> _Exercise goal_
In the listing that follows, locate the line containing "let here := (s.foldsOnCluster" and the line containing "(R54, R59). -/". Retype exactly those two lines and every line between them, and nothing more.

> _Given records_
/-- R14 for a width. -/
def widthOk (size w : Nat) : Bool := size % w == 0 && decide (w ≤ size) && decide (size ≤ min 2048 (64 * w))

/-- The checks at issue, in the order of Table 2.6, of a marked `CURVE` that is no no-op: the code of the refusal. -/
def State.curveRefusal (s : State) (x : Fold) (target : BitVec 3) (d : BitVec 480) (belongs : Bool) : Option Nat :=
  let c := clusterOf x.core
  let die := s.die (c / 18)
  let ms := s.movers x target
  if (s.cluster c).held || die.railChanging || ms.any Fold.asked then some 2
  else if decide (4 ≤ target.toNat) != railL die.cur then some 3
  else if ms.any (fun y => (s.grid? y.gid).any fun g => decide (target.toNat < g.lrec.clo) || decide (g.lrec.chi < target.toNat)) then some 4
  else if !widthOk x.size (x.newWidth d) then some 5
  else if (s.cluster c).rdv.isSome && !belongs then some 6
  else none

/-! ### Regrouping (R56 to R60) -/

/-- The old flocks that hold the threads of new flock `j`, by index. -/
def constituents (w w' j : Nat) : List Nat :=
  if w ≤ w' then (List.range (w' / w)).map (j * (w' / w) + ·) else [j * w' / w]

/-- A lane mask of new flock `j`, from the bits that its threads have in the masks `f` of their old flocks. -/
def reslice (w w' j : Nat) (f : Nat → Mask) : Mask :=
  (List.range w').foldl (fun m l =>
    let t := j * w' + l
    if (f (t / w)).getLsbD (t % w) then m ||| bitMask l else m) 0

/-- The value of a scalar under a merge policy (Table 2.5), over the constituents that count. -/
def mergeScalar (pol : Nat) (vs : List W64) : W64 :=
  match pol, vs with
  | 0, _ => 0
  | _, [] => 0
  | 3, v :: r => r.foldl (· + ·) v
  | 4, v :: r => r.foldl (fun a b => if a.toInt < b.toInt then b else a) v
  | _, v :: _ => v

/-- The step of a merged flock: the smallest, or none where a live constituent holds none (R202). -/
def mergeStep (l : List (Option W64)) : Option W64 :=
  if l.any (·.isNone) then none
  else match l.filterMap id with
    | [] => none
    | v :: r => some (r.foldl (fun a b => if b.toNat < a.toNat then b else a) v)

/-- The step that a fold has: the smallest of its live flocks, or none while one of them has recorded none (R202, R315). -/
def Fold.step (x : Fold) : Option W64 := mergeStep ((x.flocks.filter (·.live)).map (·.ckpt))

/-- New flock `j` of fold `x` at width `w'` under a descriptor; its party is given later. Unfused splits whose other half has
exited stay (R62): a merged flock keeps those of its lowest live constituent, and the children of a split share the entries of
their parent, which its first child holds (log 103, DESIGN CHOICE). A flock within a kill scope stays there (R34). -/
def Fold.regrouped (x : Fold) (d : BitVec 480) (w' j : Nat) : Flock :=
  let old (n : Nat) : Flock := (x.flocks[n]?).getD (Flock.blank)
  let cons := (constituents x.width w' j).map old
  let live := cons.filter (·.live)
  let src := if live.isEmpty then cons else live
  let split := decide (w' < x.width)
  let pick (f : Flock → Mask) : Mask := reslice x.width w' j fun n => f (old n)
  let members := pick fun k => k.frags.foldl (fun m g => m ||| g.members) 0
  let execs := pick fun k => k.frags.foldl (fun m g => m ||| g.exec) 0
  let head := src.head?.getD (Flock.blank)
  { head with
    s := (List.range 128).foldl (fun m r =>
      Map.set 0 m r (mergeScalar (if split && descScalar d r != 0 then 1 else descScalar d r) (src.map (·.sreg r)))) []
    m := (List.range 15).foldl (fun m r => Map.set 0 m r (if descMask d r = 0 then 0 else pick fun k => Map.get 0 k.m r)) []
    lat := [], latOk := 0
    tkErr := cons.foldl (fun e k => e ||| k.tkErr) 0
    replay := 0, replayFid := none
    privHwm := src.foldl (fun n k => max n k.privHwm) 0
    ckpt := mergeStep (src.map (·.ckpt))
    passed := (List.range 25).foldl (fun m key =>
      Map.set 0 m key (pick fun k => if k.live then Map.get 0 k.passed key else 0)) []
    stop := none, last := none, armed := none, dying := cons.any (·.dying), behind := []
    splits := if j * w' % x.width = 0 then head.splits else head.splits.map fun sp => { sp with entries := 0 }
    frags := if members = 0 then []
      else match head.curveFrag with
        | some g => [{ g with fid := 0, members := members, exec := execs, pc := g.afterPc }]
        | none => [] }

/-- The bits of new flock `j` in a fold barrier's masks (R60). -/
def Fold.rebar (x : Fold) (w' : Nat) (b : BarSt) : BarSt :=
  let n := x.size / w'
  let bitsOf (f : Nat → Bool) : Mask := (List.range n).foldl (fun m j => if f j then m ||| bitMask j else m) 0
  let alive (k : Nat) : Bool := (x.flocks[k]?).any (·.live)
  let spread (m : Mask) (j : Nat) : Bool :=
    let cons := constituents x.width w' j
    let live := cons.filter alive
    (if live.isEmpty then cons else live).any fun k => m.getLsbD k
  { b with members := bitsOf (spread b.members), arrived := bitsOf (spread b.arrived), permanent := bitsOf (spread b.permanent) }

/-- A disagreement among live constituents that refuses a merge (R52, R57, R60). -/
def State.disagree (s : State) (x : Fold) (d : BitVec 480) (w' : Nat) : Bool :=
  (List.range (x.size / w')).any fun j =>
    let live := (constituents x.width w' j).filter fun n => (x.flocks[n]?).any (·.live)
    match live with
    | [] => false
    | a :: rest =>
      match x.flocks[a]? with
      | none => false
      | some ka =>
        rest.any fun n =>
          match x.flocks[n]? with
          | none => false
          | some kn =>
            kn.accBase != ka.accBase || kn.accLim != ka.accLim
              || (List.range 128).any (fun r => descScalar d r == 2 && kn.sreg r != ka.sreg r)
              || (List.range 17).any (fun key =>
                let b := s.bar x key
                b.members.getLsbD a != b.members.getLsbD n || b.arrived.getLsbD a != b.arrived.getLsbD n)
              || (List.range 8).any (fun q =>
                let b := s.bar x (17 + q)
                b.has (bitMask x.padIdx) && !b.arrived.getLsbD x.padIdx && ka.padArr.getLsbD q != kn.padArr.getLsbD q)

/-- Party numbers of the new flocks (R58): a merged flock keeps that of its lowest live constituent; the first child of a
split keeps its parent's, whose phase rises, and every other child takes a fresh one. -/
def State.regroupParties (s : State) (old : Fold) (w' : Nat) : State :=
  let n := old.size / w'
  let partyOf (k : Nat) : BitVec 16 := (old.flocks[k]?).elim 0xFFFF (·.party)
  let alive (k : Nat) : Bool := (old.flocks[k]?).any (·.live)
  (List.range n).foldl (fun t j =>
    let cons := constituents old.width w' j
    if old.width ≤ w' then
      match cons.filter alive with
      | [] => t
      | _ :: rest => rest.foldl (fun u k => u.retire (partyOf k)) t
    else if j * w' % old.width = 0 then
      let o : Owner := .flock old.uid (j * w') (j * w' + w')
      if (cons.filter alive).isEmpty then t else t.raise o
    else if (cons.filter alive).isEmpty then t
    else
      let p := t.newParty
      p.2.modFlock old.uid j fun k => { k with party := p.1 }) s

/-- The buffered writes of a fold's flocks bear the marks that they had before a change of width, and the releases of parties
that the change retires, or whose phase it raises, raise no phase any more (R58). -/
def State.sealFold (s : State) (x : Fold) (w' : Nat) : State :=
  let s1 := x.flocks.foldl (fun t k => t.seal k.party t.nextId) s
  let keeps (o : Owner) : Bool :=
    match o with
    | .flock u lo _ => u != x.uid || (decide (x.width ≤ w') && (x.flocks[lo / x.width]?).any (fun k =>
        ((constituents x.width w' (lo / w')).find? fun n => (x.flocks[n]?).any (·.live)).any fun n => (x.flocks[n]?).any (·.party == k.party)))
    | _ => true
  { s1 with pend := s1.pend.map fun e =>
      match e.kind with
      | .release sc h true => if keeps e.owner then e else { e with kind := .release sc h false }
      | _ => e }

/-- The regrouping of a fold at a committed move. -/
def State.regroup (s : State) (u : Nat) (d : BitVec 480) (w' : Nat) : State :=
  match s.fold? u with
  | none => s
  | some x =>
    let n := x.size / w'
    let s1 := (s.sealFold x w').modFold u fun y =>
      { y with width := w', flocks := (List.range n).map (x.regrouped d w'),
               bars := (List.range 17).foldl (fun m key =>
                 Map.set BarSt.none m key (x.rebar w' (Map.get BarSt.none x.bars key))) y.bars }
    let s2 := s1.regroupParties x w'
    (List.range n).foldl (fun t j =>
      let was := (constituents x.width w' j).any fun k => (x.flocks[k]?).any (·.live)
      match (t.fold? u).bind (·.flocks[j]?) with
      | some k => if was && !k.live then t.endFlock u j else t
      | none => t) s2

/-! ### The commit (R53 to R55) -/

/-- Fresh party numbers that a split of a fold takes (R58). -/
def Fold.freshParties (x : Fold) (w' : Nat) : Nat := if w' < x.width then (x.flocks.filter (·.live)).length * (x.width / w' - 1) else 0

/-- The descriptor of a fold that has wholly arrived: each of its live flocks is parked. Flocks that stand at one `CURVE` armed by
different `MARK`s move together under the descriptor of the lowest live flock (log 108, DESIGN CHOICE). -/
def Fold.arrivedDesc (x : Fold) : Option (BitVec 480) :=
  let live := x.flocks.filter (·.live)
  if live.isEmpty || !live.all (·.curveFrag.isSome) then none else (live.head?.bind (·.armed)).map (·.desc)

/-- One participating fold moves. -/
def State.moveFold (s : State) (u : Nat) : State :=
  match s.fold? u with
  | none => s
  | some x =>
    match x.arrivedDesc with
    | none => s
    | some d =>
      let w' := x.newWidth d
      let sd := (x.flocks.filterMap (·.curveFrag)).head?.bind (·.sysDst)
      let done (k : Flock) : Flock :=
        match sd with
        | some r => if k.live then k.setS r.toNat 0 else k
        | none => k
      let s1 :=
        if w' = x.width then
          s.modFold u fun y => { y with flocks := y.flocks.map fun k =>
            match k.curveFrag with
            | some g => { (k.modFrag g.fid fun f => { f with pc := g.afterPc }) with armed := none, last := none, latOk := 0 }
            | none => k }
        else s.regroup u d w'
      s1.modFold u fun y => { y with moveTo := some w', flocks := y.flocks.map done }

/-- The group of folds that can move now in the rendezvous of a cluster: with a change of point all of them together, else
those that have wholly arrived. -/
def State.moveGroup (s : State) (c : Nat) (target : BitVec 3) : List Fold :=
  let here := (s.foldsOnCluster c).filter fun x => x.flocks.any (·.live)
  let ready := here.filter fun x => x.moveTo.isNone && x.arrivedDesc.isSome
  if target = (s.cluster c).point then ready else if ready.length = here.length then here else []

/-- The checks once every participant has arrived: flock slots and merges (R54, R59). -/
def State.finalRefusal (s : State) (c : Nat) (group : List Fold) : Option Nat :=
  let flocksOf (x : Fold) : Nat :=
    match group.find? (·.uid == x.uid) with
    | some y => y.size / (y.arrivedDesc.elim y.width y.newWidth)
    | none => x.size / x.width
  if (List.range 8).any fun j => decide (64 < sumNat ((s.foldsOnCore (8 * c + j)).map flocksOf)) then some 5
  else if group.any fun x => match x.arrivedDesc with
      | some d => decide (x.width < x.newWidth d) && s.disagree x d (x.newWidth d)
      | none => false then some 7
  else none

/-- The last participant has arrived: the move is refused, waits for party numbers, or commits (R55, R58). -/
def State.tryMove (s : State) (c : Nat) : State :=
  match (s.cluster c).rdv with
  | none => s
  | some r =>
    let group := s.moveGroup c r.target
    if group.isEmpty then
      (if (s.foldsOnCluster c).any Fold.inRdv then s else s.modCluster c fun x => { x with rdv := none })
    else
      match s.finalRefusal c group with
      | some code => s.closeRdv c code
      | none =>
        if s.poolFree < sumNat (group.map fun x => x.freshParties (x.arrivedDesc.elim x.width x.newWidth)) then s
        else
          let s1 := group.foldl (fun t x => t.moveFold x.uid) s
          let s2 := s1.modCluster c fun x =>
            { x with point := r.target, settling := x.settling || x.point != r.target }
          if (s2.foldsOnCluster c).any Fold.inRdv then s2 else s2.modCluster c fun x => { x with rdv := none }

/-- `CURVE` (R53, R54, R201). -/
def execCurve (h : Hdr) (o : SysOp) (s : State) : Host.Outcome State Fault Refusal :=
  onFrag s fun i => i.uniform h <|
    let c := clusterOf i.x.core
    let target := BitVec.ofNat 3 o.imm.toNat
    let belongs := (i.s.cluster c).rdv.any fun r => r.target == target &&
      i.x.flocks.all fun k => k.curveFrag.all fun g => g.pc == i.g.pc
    let parked (s : State) : State := i.park s .curve
    let ends (code : Nat) (s : State) : State := i.modFlock (parked s) fun k => k.endCurve code
    let refuse (code : Nat) : State := if belongs then (ends code i.s).closeRdv c code else ends code i.s
    match i.k.armed with
    | none => refuse 1
    | some a =>
      if target = (i.s.cluster c).point ∧ i.x.newWidth a.desc = i.x.width then ends 0 i.s
      else
        match i.s.curveRefusal i.x target a.desc belongs with
        | some code => refuse code
        | none =>
          ((parked i.s).modCluster c fun x =>
            { x with rdv := some (x.rdv.getD { target := target, opened := i.s.heart }) }).tryMove c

> _Result_
  let here := (s.foldsOnCluster c).filter fun x => x.flocks.any (·.live)
  let ready := here.filter fun x => x.moveTo.isNone && x.arrivedDesc.isSome
  if target = (s.cluster c).point then ready else if ready.length = here.length then here else []

/-- The checks once every participant has arrived: flock slots and merges (R54, R59). -/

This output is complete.